(Required action): The answer must consist of every line from the data that holds "frame".

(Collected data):
....

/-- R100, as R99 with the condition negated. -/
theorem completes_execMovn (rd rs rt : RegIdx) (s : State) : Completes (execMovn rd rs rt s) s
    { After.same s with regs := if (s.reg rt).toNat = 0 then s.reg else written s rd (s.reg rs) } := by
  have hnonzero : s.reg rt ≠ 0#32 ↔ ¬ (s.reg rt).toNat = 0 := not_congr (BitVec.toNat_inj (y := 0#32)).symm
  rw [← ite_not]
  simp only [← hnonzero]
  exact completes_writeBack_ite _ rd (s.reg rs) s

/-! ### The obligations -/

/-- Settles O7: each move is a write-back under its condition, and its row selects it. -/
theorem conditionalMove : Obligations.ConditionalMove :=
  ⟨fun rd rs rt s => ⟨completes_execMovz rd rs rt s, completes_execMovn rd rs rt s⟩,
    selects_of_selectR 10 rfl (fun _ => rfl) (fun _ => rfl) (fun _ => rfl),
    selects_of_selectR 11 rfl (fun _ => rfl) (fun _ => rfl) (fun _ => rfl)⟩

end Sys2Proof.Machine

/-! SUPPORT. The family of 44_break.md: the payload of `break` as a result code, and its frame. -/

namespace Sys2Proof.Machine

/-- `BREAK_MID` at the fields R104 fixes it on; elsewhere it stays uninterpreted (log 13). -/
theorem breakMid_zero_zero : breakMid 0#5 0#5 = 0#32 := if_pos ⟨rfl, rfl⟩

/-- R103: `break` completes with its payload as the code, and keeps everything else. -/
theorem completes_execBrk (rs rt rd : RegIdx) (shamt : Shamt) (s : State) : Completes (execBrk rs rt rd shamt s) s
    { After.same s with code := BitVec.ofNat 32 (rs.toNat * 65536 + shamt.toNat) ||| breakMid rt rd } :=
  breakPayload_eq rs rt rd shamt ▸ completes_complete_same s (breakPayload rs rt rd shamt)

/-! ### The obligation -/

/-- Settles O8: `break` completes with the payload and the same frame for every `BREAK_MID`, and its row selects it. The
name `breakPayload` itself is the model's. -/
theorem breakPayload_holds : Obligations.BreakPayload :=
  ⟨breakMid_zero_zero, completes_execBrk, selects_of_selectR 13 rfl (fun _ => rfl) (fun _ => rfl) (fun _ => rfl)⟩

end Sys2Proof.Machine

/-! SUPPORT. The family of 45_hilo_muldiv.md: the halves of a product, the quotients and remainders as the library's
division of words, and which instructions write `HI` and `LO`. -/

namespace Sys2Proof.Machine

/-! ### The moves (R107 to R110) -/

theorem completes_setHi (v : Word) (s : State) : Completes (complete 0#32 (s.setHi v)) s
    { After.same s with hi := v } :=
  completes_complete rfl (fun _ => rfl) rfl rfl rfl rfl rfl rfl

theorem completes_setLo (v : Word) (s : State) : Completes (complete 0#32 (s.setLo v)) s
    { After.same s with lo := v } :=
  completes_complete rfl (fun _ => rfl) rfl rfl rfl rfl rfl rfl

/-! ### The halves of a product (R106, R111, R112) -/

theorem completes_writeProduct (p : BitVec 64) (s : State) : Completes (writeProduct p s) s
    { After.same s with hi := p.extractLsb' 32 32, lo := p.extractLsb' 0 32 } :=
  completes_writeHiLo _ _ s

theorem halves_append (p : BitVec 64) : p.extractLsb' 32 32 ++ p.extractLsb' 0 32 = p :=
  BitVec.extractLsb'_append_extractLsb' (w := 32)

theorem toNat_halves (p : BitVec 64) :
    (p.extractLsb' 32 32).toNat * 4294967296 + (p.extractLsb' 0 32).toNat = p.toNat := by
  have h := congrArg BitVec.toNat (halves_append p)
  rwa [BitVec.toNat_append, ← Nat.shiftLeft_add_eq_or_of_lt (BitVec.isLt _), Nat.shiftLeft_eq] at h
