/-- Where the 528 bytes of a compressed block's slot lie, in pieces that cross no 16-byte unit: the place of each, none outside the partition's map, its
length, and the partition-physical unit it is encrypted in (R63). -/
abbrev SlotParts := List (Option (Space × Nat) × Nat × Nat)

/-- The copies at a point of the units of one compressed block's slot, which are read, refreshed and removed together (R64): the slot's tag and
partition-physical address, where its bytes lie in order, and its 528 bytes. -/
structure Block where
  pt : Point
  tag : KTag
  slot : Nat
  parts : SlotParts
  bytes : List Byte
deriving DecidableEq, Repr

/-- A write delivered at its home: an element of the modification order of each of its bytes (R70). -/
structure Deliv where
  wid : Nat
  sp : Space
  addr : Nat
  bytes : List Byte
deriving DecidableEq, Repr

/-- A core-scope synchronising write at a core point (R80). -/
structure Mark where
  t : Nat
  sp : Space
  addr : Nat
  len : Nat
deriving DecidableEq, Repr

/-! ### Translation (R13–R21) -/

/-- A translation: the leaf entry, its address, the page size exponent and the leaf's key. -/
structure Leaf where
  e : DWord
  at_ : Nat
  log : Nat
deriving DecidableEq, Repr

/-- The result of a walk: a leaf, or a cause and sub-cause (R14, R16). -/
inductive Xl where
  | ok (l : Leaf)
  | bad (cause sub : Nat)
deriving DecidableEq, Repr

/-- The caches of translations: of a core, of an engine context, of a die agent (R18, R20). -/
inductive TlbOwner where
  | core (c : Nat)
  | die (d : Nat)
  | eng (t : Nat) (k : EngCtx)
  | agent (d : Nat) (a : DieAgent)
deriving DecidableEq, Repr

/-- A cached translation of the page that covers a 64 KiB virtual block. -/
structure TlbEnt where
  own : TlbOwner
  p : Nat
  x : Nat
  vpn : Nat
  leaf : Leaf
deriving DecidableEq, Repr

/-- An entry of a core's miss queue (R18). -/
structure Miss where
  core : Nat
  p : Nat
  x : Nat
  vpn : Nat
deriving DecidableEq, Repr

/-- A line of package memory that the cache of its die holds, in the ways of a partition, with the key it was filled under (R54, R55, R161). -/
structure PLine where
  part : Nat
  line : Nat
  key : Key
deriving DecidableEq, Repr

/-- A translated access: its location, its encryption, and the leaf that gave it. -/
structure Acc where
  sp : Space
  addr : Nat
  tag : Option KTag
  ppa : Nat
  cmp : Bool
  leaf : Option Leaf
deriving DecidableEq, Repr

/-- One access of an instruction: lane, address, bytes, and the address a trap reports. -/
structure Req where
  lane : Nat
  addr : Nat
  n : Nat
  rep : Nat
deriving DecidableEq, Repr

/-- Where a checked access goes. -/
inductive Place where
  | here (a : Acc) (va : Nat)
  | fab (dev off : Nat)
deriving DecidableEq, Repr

....

(Completed task):
/-! SUPPORT. The family of 44_break.md: the payload of `break` as a result code, and its frame. -/
/-- Settles O8: `break` completes with the payload and the same frame for every `BREAK_MID`, and its row selects it. The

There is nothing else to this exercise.